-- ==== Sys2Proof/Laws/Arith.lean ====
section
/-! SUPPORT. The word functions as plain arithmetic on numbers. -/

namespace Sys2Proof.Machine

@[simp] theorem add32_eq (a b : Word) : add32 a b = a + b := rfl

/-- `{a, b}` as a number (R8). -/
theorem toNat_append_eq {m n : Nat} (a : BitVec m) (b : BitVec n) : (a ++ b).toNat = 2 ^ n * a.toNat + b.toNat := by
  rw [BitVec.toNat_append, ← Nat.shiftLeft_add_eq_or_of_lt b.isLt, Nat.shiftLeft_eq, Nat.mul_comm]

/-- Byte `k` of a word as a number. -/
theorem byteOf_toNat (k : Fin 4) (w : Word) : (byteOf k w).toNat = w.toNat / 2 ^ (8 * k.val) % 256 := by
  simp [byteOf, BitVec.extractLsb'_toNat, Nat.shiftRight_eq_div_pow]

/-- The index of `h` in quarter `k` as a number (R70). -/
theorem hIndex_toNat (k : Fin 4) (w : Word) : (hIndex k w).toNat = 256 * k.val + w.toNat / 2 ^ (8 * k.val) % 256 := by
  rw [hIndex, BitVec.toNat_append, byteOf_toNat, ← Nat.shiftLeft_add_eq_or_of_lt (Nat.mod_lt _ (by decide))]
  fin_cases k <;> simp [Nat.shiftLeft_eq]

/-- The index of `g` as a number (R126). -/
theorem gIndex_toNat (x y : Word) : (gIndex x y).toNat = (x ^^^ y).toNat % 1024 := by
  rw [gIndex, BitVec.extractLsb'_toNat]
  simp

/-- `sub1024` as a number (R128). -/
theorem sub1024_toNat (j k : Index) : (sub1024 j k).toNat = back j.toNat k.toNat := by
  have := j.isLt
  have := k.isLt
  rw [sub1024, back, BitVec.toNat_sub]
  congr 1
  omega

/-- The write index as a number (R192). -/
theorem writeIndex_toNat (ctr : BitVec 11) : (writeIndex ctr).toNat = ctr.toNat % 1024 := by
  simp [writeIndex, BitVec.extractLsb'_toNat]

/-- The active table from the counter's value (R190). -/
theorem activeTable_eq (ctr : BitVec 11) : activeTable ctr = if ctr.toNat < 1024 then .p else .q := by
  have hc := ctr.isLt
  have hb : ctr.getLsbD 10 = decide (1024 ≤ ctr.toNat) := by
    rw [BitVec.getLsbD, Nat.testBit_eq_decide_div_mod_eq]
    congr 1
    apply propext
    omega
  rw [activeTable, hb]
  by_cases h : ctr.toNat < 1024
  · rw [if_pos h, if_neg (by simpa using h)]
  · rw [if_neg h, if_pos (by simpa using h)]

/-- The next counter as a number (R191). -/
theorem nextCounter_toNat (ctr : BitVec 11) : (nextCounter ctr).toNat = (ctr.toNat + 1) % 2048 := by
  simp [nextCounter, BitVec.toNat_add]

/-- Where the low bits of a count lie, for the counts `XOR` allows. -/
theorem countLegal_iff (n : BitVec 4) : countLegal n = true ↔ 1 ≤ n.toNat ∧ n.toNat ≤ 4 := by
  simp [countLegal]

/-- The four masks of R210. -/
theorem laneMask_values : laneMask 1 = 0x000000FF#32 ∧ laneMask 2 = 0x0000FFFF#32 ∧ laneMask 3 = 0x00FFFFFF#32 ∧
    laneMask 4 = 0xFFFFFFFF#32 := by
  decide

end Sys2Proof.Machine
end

···

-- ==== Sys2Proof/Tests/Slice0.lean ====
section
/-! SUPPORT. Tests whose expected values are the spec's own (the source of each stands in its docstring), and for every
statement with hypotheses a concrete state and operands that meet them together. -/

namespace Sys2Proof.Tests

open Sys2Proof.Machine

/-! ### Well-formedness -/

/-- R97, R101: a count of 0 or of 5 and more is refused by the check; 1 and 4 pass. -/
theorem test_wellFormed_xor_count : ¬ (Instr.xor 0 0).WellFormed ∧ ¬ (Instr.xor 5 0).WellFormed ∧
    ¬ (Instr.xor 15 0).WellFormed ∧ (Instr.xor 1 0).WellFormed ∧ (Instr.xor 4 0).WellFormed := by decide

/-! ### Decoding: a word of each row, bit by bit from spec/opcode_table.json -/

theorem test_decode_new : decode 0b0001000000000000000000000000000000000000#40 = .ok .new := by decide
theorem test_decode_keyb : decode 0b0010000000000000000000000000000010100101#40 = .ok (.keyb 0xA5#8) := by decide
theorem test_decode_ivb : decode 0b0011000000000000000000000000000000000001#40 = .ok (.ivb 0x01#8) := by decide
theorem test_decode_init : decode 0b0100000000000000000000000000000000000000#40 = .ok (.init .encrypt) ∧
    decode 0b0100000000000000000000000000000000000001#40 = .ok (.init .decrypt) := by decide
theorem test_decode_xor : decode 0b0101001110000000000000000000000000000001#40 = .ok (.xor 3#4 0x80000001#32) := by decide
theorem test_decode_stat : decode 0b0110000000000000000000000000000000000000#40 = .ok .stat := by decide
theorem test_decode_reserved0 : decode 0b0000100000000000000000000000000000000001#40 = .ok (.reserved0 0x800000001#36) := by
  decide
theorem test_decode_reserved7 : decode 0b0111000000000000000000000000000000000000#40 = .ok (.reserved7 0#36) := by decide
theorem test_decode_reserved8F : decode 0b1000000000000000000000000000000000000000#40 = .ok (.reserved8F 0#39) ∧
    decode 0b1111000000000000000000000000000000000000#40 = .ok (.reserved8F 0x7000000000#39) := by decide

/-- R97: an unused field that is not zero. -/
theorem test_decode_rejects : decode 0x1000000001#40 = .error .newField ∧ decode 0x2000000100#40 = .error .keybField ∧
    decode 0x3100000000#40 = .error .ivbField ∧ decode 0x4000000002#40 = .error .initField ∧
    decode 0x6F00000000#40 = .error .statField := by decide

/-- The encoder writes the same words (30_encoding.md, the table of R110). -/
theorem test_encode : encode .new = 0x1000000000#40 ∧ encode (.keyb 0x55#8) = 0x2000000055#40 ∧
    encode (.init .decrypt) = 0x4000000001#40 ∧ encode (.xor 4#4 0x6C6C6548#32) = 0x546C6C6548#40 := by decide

···

Task statement — Using the records above, set down exactly the lines from the one with "-- ==== Sys2Proof/Laws/Arith.lean" through the one with "theorem byteOf_toNat (k", inclusive, and nothing more.

Worked solution —
-- ==== Sys2Proof/Laws/Arith.lean ====
section
/-! SUPPORT. The word functions as plain arithmetic on numbers. -/

namespace Sys2Proof.Machine

@[simp] theorem add32_eq (a b : Word) : add32 a b = a + b := rfl

/-- `{a, b}` as a number (R8). -/
theorem toNat_append_eq {m n : Nat} (a : BitVec m) (b : BitVec n) : (a ++ b).toNat = 2 ^ n * a.toNat + b.toNat := by
  rw [BitVec.toNat_append, ← Nat.shiftLeft_add_eq_or_of_lt b.isLt, Nat.shiftLeft_eq, Nat.mul_comm]

/-- Byte `k` of a word as a number. -/
theorem byteOf_toNat (k : Fin 4) (w : Word) : (byteOf k w).toNat = w.toNat / 2 ^ (8 * k.val) % 256 := by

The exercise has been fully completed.